The blog post How Not To Sort By Average Rating continually pops up and got me thinking about how we currently implement sort by rating. We currently use spree_reviews for capturing ratings and it takes a very simplistic approach to storing the average rating for a product:
self[:avg_rating] = reviews.approved.sum(:rating).to_f / reviews_count
This exact scenario is mentioned in the blog post above:
Why it is wrong: Average rating works fine if you always have a ton of ratings, but suppose item 1 has 2 positive ratings and 0 negative ratings. Suppose item 2 has 100 positive ratings and 1 negative rating. This algorithm puts item two (tons of positive ratings) below item one (very few positive ratings). WRONG.
A better solution is using a Bayesian estimate which actually takes the number of reviews into consideration. This is how IMDB currently create their top 250 movie list:
weighted rating (WR) = (v ÷ (v+m)) × R + (m ÷ (v+m)) × C
* R = average for the movie (mean) = (Rating)
* v = number of votes for the movie = (votes)
* m = minimum votes required to be listed in the Top 250 (currently 1300)
* C = the mean vote across the whole report (currently 6.8) for the Top 250, only votes from regular voters are considered.

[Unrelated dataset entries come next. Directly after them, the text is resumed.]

-- ==== Sys2Proof/Laws/PerInstr.lean ====
section
/-! SUPPORT. The family Encoding: what the encoder writes of an instruction, the decoder reads back, constructor by
constructor. -/
namespace Sys2Proof.Laws
open Sys2Proof Sys2Proof.Machine

/-- A field of a word given by its number. -/
theorem fld_of {w : Word} {N lo k : Nat} (hw : w = BitVec.ofNat 32 N) (x : BitVec k) (h : N % 2 ^ 32 / 2 ^ lo % 2 ^ k = x.toNat) :
    fld w lo k = x := by
  subst hw
  apply BitVec.eq_of_toNat_eq
  simpa [fld] using h

/-- A field of a word that is not a value. -/
theorem fld_ne {w : Word} {N lo k v : Nat} (hw : w = BitVec.ofNat 32 N) (h : N % 2 ^ 32 / 2 ^ lo % 2 ^ k ≠ v % 2 ^ k) :
    (fld w lo k == BitVec.ofNat k v) = false := by
  subst hw
  rw [beq_eq_false_iff_ne]
  intro e
  apply h
  simpa [fld] using congrArg BitVec.toNat e

theorem row_ok {ok : Bool} {i : Instr} {n : Except DecodeError Instr} (h : ok = true) : row ok i n = .ok i := by simp [row, h]
theorem row_no {ok : Bool} {i : Instr} {n : Except DecodeError Instr} (h : ok = false) : row ok i n = n := by simp [row, h]

/-- The bytes of a word read back as the word. -/
theorem wordsOf_bytesOf (w : Word) (r : List Byte) : wordsOf (bytesOf w ++ r) = w :: wordsOf r := by
  have e : ∀ lo, fld w lo 8 = w.extractLsb' lo 8 := fun lo => by
    apply BitVec.eq_of_toNat_eq; simp [fld, Nat.shiftRight_eq_div_pow]
  have h : fld w 24 8 ++ fld w 16 8 ++ fld w 8 8 ++ fld w 0 8 = w := by
    rw [e, e, e, e]
    apply BitVec.eq_of_getLsbD_eq
    intro i hi
    simp only [BitVec.getLsbD_append, BitVec.getLsbD_extractLsb']
    by_cases h1 : i < 8
    · simp [h1]
    · by_cases h2 : i < 16
      · simp [h1, show i - 8 < 8 by omega, show 8 + (i - 8) = i by omega]
      · by_cases h3 : i < 24
        · simp [h1, show ¬ i - 8 < 8 by omega, show i - 8 - 8 < 8 by omega, show 16 + (i - 8 - 8) = i by omega]
        · simp [h1, show ¬ i - 8 < 8 by omega, show ¬ i - 8 - 8 < 8 by omega, show i - 8 - 8 - 8 < 8 by omega, show 24 + (i - 8 - 8 - 8) = i by omega]
  simp only [bytesOf, List.cons_append, List.nil_append, wordsOf]
  rw [h]

/-- Words laid out as bytes are read back. -/
theorem wordsOf_flatMap (ws : List Word) : wordsOf (ws.flatMap bytesOf) = ws := by
  induction ws with
  | nil => rfl
  | cons w r ih => rw [List.flatMap_cons, wordsOf_bytesOf, ih]

/-- An extension word gives its payload. -/
theorem extPayload_extWord (p : BitVec 24) : extPayload? (extWord p) = some p := by
  have := p.isLt
  have h1 : fld (extWord p) 24 8 = 0x7E#8 := fld_of rfl _ (by simp; omega)
  have h2 : fld (extWord p) 0 24 = p := fld_of rfl _ (by omega)
  simp [extPayload?, h1, h2]

/-- The extension words of an extensible host are taken with it. -/
theorem takeExt_extWords {m : Nat} (x : Ext) (h : x = .none ∨ extMajor m = true) : takeExt m (extWords x) = (x, []) := by
  cases x with
  | none => unfold takeExt extWords; split <;> rfl
  | one p =>
    have hm : extMajor m = true := by simpa using h
    simp [takeExt, extWords, hm, extPayload_extWord]
  | two p q =>
    have hm : extMajor m = true := by simpa using h
    simp [takeExt, extWords, hm, extPayload_extWord]

/-- The chain bit above the other bits of a host word. -/
theorem fld_top (c : BitVec 1) {N : Nat} (h : N < 2 ^ 31) : fld (BitVec.ofNat 32 (c.toNat * 2 ^ 31 + N)) 31 1 = c :=
  fld_of rfl c (by have := c.isLt; omega)

/-- One host and what is taken with it. -/
theorem decodeWords_cons {w : Word} {r rest : List Word} {x : Ext} {i : Instr} (ht : takeExt (fld w 24 7).toNat r = (x, rest))
    (hh : decodeHost w x = .ok i) : decodeWords (w :: r) = .ok (fld w 31 1, i, rest) := by
  simp only [decodeWords, ht, hh]

/-- A host whose rows give an instruction decodes to it when its operands are well formed. -/
theorem decodeHost_of {w : Word} {x : Ext} {i : Instr} {m : Nat} (hm : (fld w 24 7).toNat = m)
    (hx : x = .none ∨ extMajor m = true) (hr : decodeRaw w x = .ok i) (hw : i.wf = true) : decodeHost w x = .ok i := by
  unfold decodeHost
  rw [hr]
  rcases hx with hx | hx
  · simp [hx, hw]
  · simp [hm, hx, hw]

/-- The bytes of words, a host and its extensions first, decode as they do. -/
theorem decode_words {ws : List Word} {w : Word} {x : Ext} {i : Instr} {m : Nat} (he : ws = w :: extWords x)
    (hm : (fld w 24 7).toNat = m) (hx : x = .none ∨ extMajor m = true) (hh : decodeHost w x = .ok i) :
    decode (ws.flatMap bytesOf) = .ok (fld w 31 1, i, []) := by
  rw [decode, wordsOf_flatMap, he, decodeWords_cons (by rw [hm]; exact takeExt_extWords x hx) hh]

/-- A host word that reads as its instruction, with its extensions, decodes to it. -/
theorem decode_of {i : Instr} {c : BitVec 1} {m : Nat} (hm : (fld (encodeHost c i) 24 7).toNat = m)
    (hx : extOf i = .none ∨ extMajor m = true) (hr : decodeRaw (encodeHost c i) (extOf i) = .ok i) (hw : i.wf = true)
    (hc : fld (encodeHost c i) 31 1 = c) : decode ((encode c i).flatMap bytesOf) = .ok (c, i, []) := by
  have h := decode_words (ws := encode c i) rfl hm hx (decodeHost_of hm hx hr hw)
  rw [hc] at h
  exact h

With that, it’s fairly simple to approximate with spree_reviews. Just be sure to recalculate all your product ratings.
reviews_count = self.reviews.reload.approved.count
self.reviews_count = reviews_count
if reviews_count > 0
r = reviews.approved.average(:rating).to_f
v = reviews.approved.count.to_f
m = Spree::Review.approved.count.to_f
c = Spree::Review.approved.average(:rating).to_f
self.avg_rating = (v / (v+m)) * r + (m / (v+m)) * c
self.avg_rating = 0